Mass transport and polarization limitations in high-temperature proton exchange membrane fuel cells (HT-PEMFCs) based on phosphoric acid (PA)-doped membranes arise due to several factors. These factors affect reactant delivery, catalyst kinetics, and overall cell performance. We have investigated the PA induced limiting effects caused due to PA migration and redistribution within the membrane electrode assembly. This leads to two major problems: PA poisoning of Pt catalyst, leading to kinetic losses, and excess PA can block catalyst layer pores, reducing the effective gas diffusion. Both fuel cell and proton pumping operation modes of HT-PEM devices are affected by these factors and ultimately determine overall performance. Proton transport in the catalyst layer is highly affected by the P.A re-distribution in electrode layer and the amount of P.A doping in the membrane. Furthermore, to sustain high current density (beyond 3 A/cm
2) at low voltage, some consideration in operating conditions is required like, selective humidification, back pressure etc.

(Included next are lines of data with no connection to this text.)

/-- The command is accepted: its COUNTER is KEY_COUNTER. [DEDUCED, log 100] -/
def acceptCounter (c : Cmd) (s : State) : State := (s.onObj fun o => { o with keyCounter := c.u64 8 }).touch 0x10 0x100

/-- Install the wrapped key (R481, R482), with PROVISION promoted to current at once (R480, R508). [DEDUCED, log 100] -/
def install (provision : Bool) (c : Cmd) (s : State) : Res :=
  let kind := c.u8 0
  match unwrapKey (s.keys.bank.getD 0) kind (c.bytes 0x10 96) (c.bytes 0x70 12) (c.bytes 0 16) (c.bytes 0x80 48) (c.bytes 0xB0 16) with
  | none => rej .auth 0xD0 s
  | some key =>
    let v := kcvOf key
    if v ≠ c.u32 4 then rej .auth 0x24 s
    else
      let s1 := onKeySlot kind (fun k => if provision then { k with current := some key, next := none, kcvCurrent := v, kcvNext := 0 } else { k with next := some key, kcvNext := v }) (acceptCounter c s)
      let s2 := raise 0x1083 1 kind v s1
      okWith v (if provision then raise 0x1084 1 kind v s2 else s2)

/-- INSTALL_KEY (R508). -/
def installKeyInfo : CmdInfo := { opcode := 0x1002, length := fun _ => 240 }

/-- The effect of INSTALL_KEY. [DEDUCED, log 100] -/
def installKey (c : Cmd) (s : State) : Res :=
  let kind := c.u8 0
  let provision := bitOf (c.u8 1) 0
  if kind ≠ 1 ∧ kind ≠ 2 then rej .range 0x20 s
  else if provision then
    if kind = 1 ∧ (s.keySlot 1).current = none then
      if c.u64 8 ≤ s.obj.keyCounter then rej .auth 0x28 (raise 0x1086 3 0x1002 2 s) else install true c s
    else rej .state 0x21 s
  else keyAuth 0x1002 c 0xC0 s fun s => install false c s

/-- SWAP_KEY (R509). -/
def swapKeyInfo : CmdInfo := { opcode := 0x1003, length := fun _ => 64 }

/-- The effect of SWAP_KEY. -/
def swapKey (c : Cmd) (s : State) : Res :=
  let kind := c.u8 0
  if kind ≠ 1 ∧ kind ≠ 2 then rej .range 0x20 s
  else keyAuth 0x1003 c 0x10 s fun s =>
    let k := s.keySlot kind
    match k.next with
    | none => rej .state 0x24 s
    | some key =>
      if c.u32 4 ≠ k.kcvNext then rej .state 0x24 s
      else if kcvOf key ≠ k.kcvNext then rej .auth 0x24 (onKeySlot kind (fun k => { k with next := none, kcvNext := 0 }) s)
      else ok (raise 0x1084 1 kind k.kcvNext (orphanChildren kind
        (onKeySlot kind (fun k => { current := some key, next := none, kcvCurrent := k.kcvNext, kcvNext := 0 }) (acceptCounter c s))))

/-- INVALIDATE_KEY (R509). -/
def invalidateKeyInfo : CmdInfo := { opcode := 0x1004, length := fun _ => 64 }

/-- The effect of INVALIDATE_KEY. -/
def invalidateKey (c : Cmd) (s : State) : Res :=
  let kind := c.u8 0
  if kind ≠ 1 ∧ kind ≠ 2 then rej .range 0x20 s
  else keyAuth 0x1004 c 0x10 s fun s =>
    ok (raise 0x1084 1 kind 0 (orphanChildren kind (onKeySlot kind (fun _ => {}) (acceptCounter c s))))

/-- SCUTTLE (R511). -/
def scuttleInfo : CmdInfo := { opcode := 0x1006, length := fun _ => 64 }

/-- The effect of SCUTTLE: the scuttle follows at the end of the admitting tick. [DEDUCED, log 101] -/
def scuttleCmd (c : Cmd) (s : State) : Res :=
  if c.u32 0 ≠ Config.serial % 2 ^ 32 then rej .range 0x20 s
  else keyAuth 0x1006 c 0x10 s fun s => ok ((acceptCounter c s).onKeys fun k => { k with scuttleDue := true })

In this study, we systematically analyzed the voltage contributions from each factor and applied electrochemical diagnostic methods to overcome the limitations of PA poisoning and proton transport. By using array of tools for improving electrochemical engineering and materials design such as reaction conditions and modifications in membranes, ionomers, catalysts and gas diffusion layers, we see that the performance for HT-PEM PA based devices can show drastic difference. This study will provide foundational knowledge to further the electrocatalyst and ionomer design to overcome the limiting factors.